# Disney's 2021 Movie Raya



## Joe Leoben (Oct 22, 2020)

Have you already seen the teaser for Disney's upcoming movie "Raya"?

It is a story about a Warrior Girl, searching for a dragon and using two Rattan Sticks as weapons.


----------



## Buka (Oct 22, 2020)

Welcome to Martial Talk, Joe.


----------



## drop bear (Oct 22, 2020)

Buka said:


> Welcome to Martial Talk, Joe.



I was going to do the same.

Looks pretty cool.


----------



## Monkey Turned Wolf (Oct 22, 2020)

Welcome! And yeah, someone sent that to me last night. I'm really excited to see how it turns out. Hoping that they have an actual FMA practitioner doing the choreography, and make it realistic (or at least as realistic as Disney fighting can be).


----------



## Steve (Oct 22, 2020)

The random folks on Twitter seem very excited to see a trailer in which there are diverse representations of people who are not white (i.e., not a bunch of "generic brown people"), no white people, and prominent use of arnis sticks (even if the actual style used seemed more Chinese than from the Philippines).  

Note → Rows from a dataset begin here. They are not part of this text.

-- ==== Sys2Proof/Word.lean ====
section
/-! DEFINITION. Word: the widths the manual names for its registers (R32) and bytes in memory (R3). -/

namespace Sys2Proof

/-- One byte of memory. -/
abbrev Byte := BitVec 8

/-- A scalar register, a pointer or a doubleword of memory. -/
abbrev Word := BitVec 64

/-- A vector register or the bits of a wide register. -/
abbrev VWord := BitVec 1024

/-- A predicate register. -/
abbrev PWord := BitVec 128

/-- A command register. -/
abbrev KWord := BitVec 256

/-- The null pointer that instructions produce (R124). -/
def nullPtr : Word := 0x00E0000000000000#64

end Sys2Proof
end

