-- ==== Sys2Proof/Decode.lean ====
section
/-! DEFINITION. Decode: a word is read by its major opcode and the fields of its format (R40, R48); every word that no
row of the opcode table matches is rejected by name. The words are handled as numbers, bit k of the word being the
coefficient of 2^k, so that a field [hi:lo] is (w / 2^lo) mod 2^(hi-lo+1). -/

namespace Sys2Proof

/-- Why a word is no instruction. All of them raise ILLEGAL (R4, R48). -/
inductive Reject where
  /-- The major opcode is reserved. -/
  | reservedMajor
  /-- The function is unassigned, or a reserved field is not zero. -/
  | unassigned
  /-- Fewer than four bytes are left. -/
  | tooShort
  /-- The prefix may not govern the word after it (R45). -/
  | badPair
  deriving DecidableEq, Repr


/-- Words of major 0x01 (R48). -/
def decodeMajor01 (w : Nat) : Except Reject Instr :=
  if w % 2048 = 0 then .ok (.add (BitVec.ofNat 5 (w / 2097152)) (BitVec.ofNat 5 (w / 65536)) (BitVec.ofNat 5 (w / 2048)))
  else if w % 2048 = 1 then .ok (.sub (BitVec.ofNat 5 (w / 2097152)) (BitVec.ofNat 5 (w / 65536)) (BitVec.ofNat 5 (w / 2048)))
  else if w % 2048 = 2 then .ok (.and (BitVec.ofNat 5 (w / 2097152)) (BitVec.ofNat 5 (w / 65536)) (BitVec.ofNat 5 (w / 2048)))
  else if w % 2048 = 3 then .ok (.or (BitVec.ofNat 5 (w / 2097152)) (BitVec.ofNat 5 (w / 65536)) (BitVec.ofNat 5 (w / 2048)))
  else if w % 2048 = 4 then .ok (.xor (BitVec.ofNat 5 (w / 2097152)) (BitVec.ofNat 5 (w / 65536)) (BitVec.ofNat 5 (w / 2048)))
  else if w % 2048 = 5 then .ok (.sll (BitVec.ofNat 5 (w / 2097152)) (BitVec.ofNat 5 (w / 65536)) (BitVec.ofNat 5 (w / 2048)))
  else if w % 2048 = 6 then .ok (.srl (BitVec.ofNat 5 (w / 2097152)) (BitVec.ofNat 5 (w / 65536)) (BitVec.ofNat 5 (w / 2048)))
  else if w % 2048 = 7 then .ok (.sra (BitVec.ofNat 5 (w / 2097152)) (BitVec.ofNat 5 (w / 65536)) (BitVec.ofNat 5 (w / 2048)))
  else if w % 2048 = 8 then .ok (.slt (BitVec.ofNat 5 (w / 2097152)) (BitVec.ofNat 5 (w / 65536)) (BitVec.ofNat 5 (w / 2048)))
  else if w % 2048 = 9 then .ok (.sltu (BitVec.ofNat 5 (w / 2097152)) (BitVec.ofNat 5 (w / 65536)) (BitVec.ofNat 5 (w / 2048)))
  else if w % 2048 = 10 then .ok (.min (BitVec.ofNat 5 (w / 2097152)) (BitVec.ofNat 5 (w / 65536)) (BitVec.ofNat 5 (w / 2048)))
  else if w % 2048 = 11 then .ok (.max (BitVec.ofNat 5 (w / 2097152)) (BitVec.ofNat 5 (w / 65536)) (BitVec.ofNat 5 (w / 2048)))
  else if w % 2048 = 12 then .ok (.minu (BitVec.ofNat 5 (w / 2097152)) (BitVec.ofNat 5 (w / 65536)) (BitVec.ofNat 5 (w / 2048)))
  else if w % 2048 = 13 then .ok (.maxu (BitVec.ofNat 5 (w / 2097152)) (BitVec.ofNat 5 (w / 65536)) (BitVec.ofNat 5 (w / 2048)))
  else if w % 2048 = 14 then .ok (.mul (BitVec.ofNat 5 (w / 2097152)) (BitVec.ofNat 5 (w / 65536)) (BitVec.ofNat 5 (w / 2048)))
  else if w % 2048 = 15 then .ok (.mulh (BitVec.ofNat 5 (w / 2097152)) (BitVec.ofNat 5 (w / 65536)) (BitVec.ofNat 5 (w / 2048)))
  else if w % 2048 = 16 then .ok (.mulhu (BitVec.ofNat 5 (w / 2097152)) (BitVec.ofNat 5 (w / 65536)) (BitVec.ofNat 5 (w / 2048)))
  else if w % 2048 = 17 then .ok (.div (BitVec.ofNat 5 (w / 2097152)) (BitVec.ofNat 5 (w / 65536)) (BitVec.ofNat 5 (w / 2048)))
  else if w % 2048 = 18 then .ok (.divu (BitVec.ofNat 5 (w / 2097152)) (BitVec.ofNat 5 (w / 65536)) (BitVec.ofNat 5 (w / 2048)))
  else if w % 2048 = 19 then .ok (.rem (BitVec.ofNat 5 (w / 2097152)) (BitVec.ofNat 5 (w / 65536)) (BitVec.ofNat 5 (w / 2048)))
  else if w % 2048 = 20 then .ok (.remu (BitVec.ofNat 5 (w / 2097152)) (BitVec.ofNat 5 (w / 65536)) (BitVec.ofNat 5 (w / 2048)))
  else if w % 65536 = 21 then .ok (.clz (BitVec.ofNat 5 (w / 2097152)) (BitVec.ofNat 5 (w / 65536)))
  else if w % 65536 = 22 then .ok (.ctz (BitVec.ofNat 5 (w / 2097152)) (BitVec.ofNat 5 (w / 65536)))
  else if w % 65536 = 23 then .ok (.popc (BitVec.ofNat 5 (w / 2097152)) (BitVec.ofNat 5 (w / 65536)))
  else if w % 64 = 24 then .ok (.sel (BitVec.ofNat 5 (w / 2097152)) (BitVec.ofNat 5 (w / 65536)) (BitVec.ofNat 5 (w / 2048)) (BitVec.ofNat 5 (w / 64)))
  else .error .unassigned

/-- Words of major 0x02 (R48). -/
def decodeMajor02 (w : Nat) : Except Reject Instr :=
  .ok (.addi (BitVec.ofNat 5 (w / 2097152)) (BitVec.ofNat 5 (w / 65536)) (BitVec.ofNat 16 w))

/-- Words of major 0x03 (R48). -/
def decodeMajor03 (w : Nat) : Except Reject Instr :=
  .ok (.andi (BitVec.ofNat 5 (w / 2097152)) (BitVec.ofNat 5 (w / 65536)) (BitVec.ofNat 16 w))

/-- Words of major 0x04 (R48). -/
def decodeMajor04 (w : Nat) : Except Reject Instr :=
  .ok (.ori (BitVec.ofNat 5 (w / 2097152)) (BitVec.ofNat 5 (w / 65536)) (BitVec.ofNat 16 w))

/-- Words of major 0x05 (R48). -/
def decodeMajor05 (w : Nat) : Except Reject Instr :=
  .ok (.xori (BitVec.ofNat 5 (w / 2097152)) (BitVec.ofNat 5 (w / 65536)) (BitVec.ofNat 16 w))

/-- Words of major 0x06 (R48). -/
def decodeMajor06 (w : Nat) : Except Reject Instr :=
  .ok (.slti (BitVec.ofNat 5 (w / 2097152)) (BitVec.ofNat 5 (w / 65536)) (BitVec.ofNat 16 w))

/-- Words of major 0x07 (R48). -/
def decodeMajor07 (w : Nat) : Except Reject Instr :=
  .ok (.sltiu (BitVec.ofNat 5 (w / 2097152)) (BitVec.ofNat 5 (w / 65536)) (BitVec.ofNat 16 w))

/-- Words of major 0x08 (R48). -/
def decodeMajor08 (w : Nat) : Except Reject Instr :=
  if w / 128 % 16 = 0 ∧ w % 64 = 0 then .ok (.slli (BitVec.ofNat 5 (w / 2097152)) (BitVec.ofNat 5 (w / 65536)) (BitVec.ofNat 5 (w / 2048)) (BitVec.ofNat 1 (w / 64)))
  else if w / 128 % 16 = 0 ∧ w % 64 = 1 then .ok (.srli (BitVec.ofNat 5 (w / 2097152)) (BitVec.ofNat 5 (w / 65536)) (BitVec.ofNat 5 (w / 2048)) (BitVec.ofNat 1 (w / 64)))
  else if w / 128 % 16 = 0 ∧ w % 64 = 2 then .ok (.srai (BitVec.ofNat 5 (w / 2097152)) (BitVec.ofNat 5 (w / 65536)) (BitVec.ofNat 5 (w / 2048)) (BitVec.ofNat 1 (w / 64)))
  else .error .unassigned

/-- Words of major 0x09 (R48). -/
def decodeMajor09 (w : Nat) : Except Reject Instr :=
  if w / 262144 % 8 = 0 then .ok (.lhi (BitVec.ofNat 5 (w / 2097152)) (BitVec.ofNat 2 (w / 65536)) (BitVec.ofNat 16 w))
  else .error .unassigned

/-- Words of major 0x0A (R48). -/
def decodeMajor0A (w : Nat) : Except Reject Instr :=
  if w / 8192 % 8 = 0 then .ok (.beq (BitVec.ofNat 5 (w / 2097152)) (BitVec.ofNat 5 (w / 65536)) (BitVec.ofNat 13 w))
  else if w / 8192 % 8 = 1 then .ok (.bne (BitVec.ofNat 5 (w / 2097152)) (BitVec.ofNat 5 (w / 65536)) (BitVec.ofNat 13 w))
  else if w / 8192 % 8 = 2 then .ok (.blt (BitVec.ofNat 5 (w / 2097152)) (BitVec.ofNat 5 (w / 65536)) (BitVec.ofNat 13 w))
  else if w / 8192 % 8 = 3 then .ok (.bge (BitVec.ofNat 5 (w / 2097152)) (BitVec.ofNat 5 (w / 65536)) (BitVec.ofNat 13 w))
  else if w / 8192 % 8 = 4 then .ok (.bltu (BitVec.ofNat 5 (w / 2097152)) (BitVec.ofNat 5 (w / 65536)) (BitVec.ofNat 13 w))
  else if w / 8192 % 8 = 5 then .ok (.bgeu (BitVec.ofNat 5 (w / 2097152)) (BitVec.ofNat 5 (w / 65536)) (BitVec.ofNat 13 w))
  else .error .unassigned

/-- Words of major 0x0B (R48). -/
def decodeMajor0B (w : Nat) : Except Reject Instr :=
  .ok (.jal (BitVec.ofNat 5 (w / 2097152)) (BitVec.ofNat 21 w))

/-- Words of major 0x0C (R48). -/
def decodeMajor0C (w : Nat) : Except Reject Instr :=
  .ok (.jalr (BitVec.ofNat 5 (w / 2097152)) (BitVec.ofNat 5 (w / 65536)) (BitVec.ofNat 16 w))

/-- Words of major 0x0D (R48). -/
def decodeMajor0D (w : Nat) : Except Reject Instr :=
  if w / 512 % 128 = 0 ∧ w % 64 = 0 then .ok (.tidx (BitVec.ofNat 5 (w / 2097152)) (BitVec.ofNat 5 (w / 65536)) (BitVec.ofNat 3 (w / 64)))
  else if w / 1048576 % 2 = 0 ∧ w % 2048 = 1 then .ok (.shp (BitVec.ofNat 5 (w / 2097152)) (BitVec.ofNat 4 (w / 65536)) (BitVec.ofNat 5 (w / 2048)))
  else .error .unassigned

/-- Words of major 0x0E (R48). -/
def decodeMajor0E (w : Nat) : Except Reject Instr :=
  if w / 4096 % 512 = 0 then .ok (.crd (BitVec.ofNat 5 (w / 2097152)) (BitVec.ofNat 12 w))
  else if w / 4096 % 16 = 1 then .ok (.crw (BitVec.ofNat 5 (w / 2097152)) (BitVec.ofNat 5 (w / 65536)) (BitVec.ofNat 12 w))
  else if w / 4096 % 16 = 2 then .ok (.crs (BitVec.ofNat 5 (w / 2097152)) (BitVec.ofNat 5 (w / 65536)) (BitVec.ofNat 12 w))
  else if w / 4096 % 16 = 3 then .ok (.crc (BitVec.ofNat 5 (w / 2097152)) (BitVec.ofNat 5 (w / 65536)) (BitVec.ofNat 12 w))
  else .error .unassigned

/-- Words of major 0x10 (R48). -/
def decodeMajor10 (w : Nat) : Except Reject Instr :=
  .ok (.ld (BitVec.ofNat 5 (w / 2097152)) (BitVec.ofNat 4 (w / 131072)) (BitVec.ofNat 5 (w / 4096)) (BitVec.ofNat 2 (w / 1024)) (BitVec.ofNat 10 w))

/-- Words of major 0x11 (R48). -/
def decodeMajor11 (w : Nat) : Except Reject Instr :=
  .ok (.st (BitVec.ofNat 5 (w / 2097152)) (BitVec.ofNat 4 (w / 131072)) (BitVec.ofNat 5 (w / 4096)) (BitVec.ofNat 2 (w / 1024)) (BitVec.ofNat 10 w))

/-- Words of major 0x12 (R48). -/
def decodeMajor12 (w : Nat) : Except Reject Instr :=
  if w / 33554432 % 2 = 0 ∧ w / 1024 % 4 = 0 then .ok (.lda (BitVec.ofNat 4 (w / 2097152)) (BitVec.ofNat 4 (w / 131072)) (BitVec.ofNat 5 (w / 4096)) (BitVec.ofNat 10 w))
  else if w / 33554432 % 2 = 0 ∧ w / 1024 % 4 = 1 then .ok (.sta (BitVec.ofNat 4 (w / 2097152)) (BitVec.ofNat 4 (w / 131072)) (BitVec.ofNat 5 (w / 4096)) (BitVec.ofNat 10 w))
  else .error .unassigned

/-- Words of major 0x13 (R48). -/
def decodeMajor13 (w : Nat) : Except Reject Instr :=
  if w / 1048576 % 2 = 0 ∧ w % 65536 = 0 then .ok (.touch (BitVec.ofNat 5 (w / 2097152)) (BitVec.ofNat 4 (w / 65536)))
  else if w / 33554432 % 2 = 0 ∧ w % 2048 = 1 then .ok (.alloc (BitVec.ofNat 4 (w / 2097152)) (BitVec.ofNat 5 (w / 65536)) (BitVec.ofNat 5 (w / 2048)))
  else if w / 33554432 % 2 = 0 ∧ w / 1048576 % 2 = 0 ∧ w % 2048 = 2 then .ok (.acurSet (BitVec.ofNat 4 (w / 2097152)) (BitVec.ofNat 4 (w / 65536)) (BitVec.ofNat 5 (w / 2048)))
  else if w / 33554432 % 2 = 0 ∧ w / 1048576 % 2 = 0 ∧ w % 2048 = 66 then .ok (.acurAdd (BitVec.ofNat 4 (w / 2097152)) (BitVec.ofNat 4 (w / 65536)) (BitVec.ofNat 5 (w / 2048)))
  else if w / 1048576 % 2 = 0 ∧ w / 256 % 256 = 0 ∧ w % 64 = 3 then .ok (.olen (BitVec.ofNat 5 (w / 2097152)) (BitVec.ofNat 4 (w / 65536)) (BitVec.ofNat 2 (w / 64)))
  else if w / 1048576 % 2 = 0 ∧ w % 65536 = 4 then .ok (.otype (BitVec.ofNat 5 (w / 2097152)) (BitVec.ofNat 4 (w / 65536)))
  else if w / 1048576 % 64 = 0 ∧ w % 65536 = 5 then .ok (.root (BitVec.ofNat 4 (w / 65536)))
  else if w / 1048576 % 64 = 0 ∧ w % 65536 = 6 then .ok (.unroot (BitVec.ofNat 4 (w / 65536)))
  else if w / 1048576 % 2 = 0 ∧ w / 512 % 128 = 0 ∧ w % 64 = 7 then .ok (.acq (BitVec.ofNat 5 (w / 2097152)) (BitVec.ofNat 4 (w / 65536)) (BitVec.ofNat 3 (w / 64)))
  else if w / 1048576 % 2 = 0 ∧ w / 512 % 128 = 0 ∧ w % 64 = 8 then .ok (.rel (BitVec.ofNat 5 (w / 2097152)) (BitVec.ofNat 4 (w / 65536)) (BitVec.ofNat 3 (w / 64)))
  else .error .unassigned

/-- Words of major 0x14 (R48). -/
def decodeMajor14 (w : Nat) : Except Reject Instr :=
  if w / 32 % 65536 = 0 then .ok (.fence (BitVec.ofNat 5 (w / 2097152)) (BitVec.ofNat 1 (w / 16)) (BitVec.ofNat 1 (w / 8)) (BitVec.ofNat 3 w))
  else .error .unassigned

/-- Words of major 0x15 (R48). -/
def decodeMajor15 (w : Nat) : Except Reject Instr :=
  if w / 1048576 % 2 = 0 ∧ w % 64 = 0 then .ok (.amo (BitVec.ofNat 5 (w / 2097152)) (BitVec.ofNat 4 (w / 65536)) (BitVec.ofNat 3 (w / 8192)) (BitVec.ofNat 2 (w / 2048)) (BitVec.ofNat 5 (w / 64)))
  else .error .unassigned

/-- Words of major 0x16 (R48). -/
def decodeMajor16 (w : Nat) : Except Reject Instr :=
  if w / 1048576 % 2 = 0 ∧ w % 64 = 0 then .ok (.cas (BitVec.ofNat 5 (w / 2097152)) (BitVec.ofNat 4 (w / 65536)) (BitVec.ofNat 3 (w / 8192)) (BitVec.ofNat 2 (w / 2048)) (BitVec.ofNat 5 (w / 64)))
  else if w / 1048576 % 2 = 0 ∧ w % 64 = 1 then .ok (.red (BitVec.ofNat 5 (w / 2097152)) (BitVec.ofNat 4 (w / 65536)) (BitVec.ofNat 3 (w / 8192)) (BitVec.ofNat 2 (w / 2048)) (BitVec.ofNat 5 (w / 64)))
  else .error .unassigned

I have a 12 year old daughter, so even if it's terrible, I'll still be seeing it.


----------



## Joe Leoben (Oct 26, 2020)

Thank you for sharing the teaser. 
I am really excited about it, aswell as my wife and children


----------



## geezer (Feb 27, 2021)

GordonnotRamsay said:


> I've seen it and loved it. Kinda funny how I saw the memes before the trailer though.



What? You've seen it? Where? I didn't think it was going to be released until March of this year. With all the shut downs I thought it might go strait to streaming on Disney Plus or something.


----------



## Monkey Turned Wolf (Feb 27, 2021)

geezer said:


> What? You've seen it? Where? I didn't think it was going to be released until March of this year. With all the shut downs I thought it might go strait to streaming on Disney Plus or something.


He saw the trailer, not the actual movie. Some people do get movies early though..I know some friends of mine in the military would get essentially bootleg copies of movies not yet out while overseas..not sure if that was a legitimate perk they were given, or they just spread through the ranks, but heard that from a few different people.


----------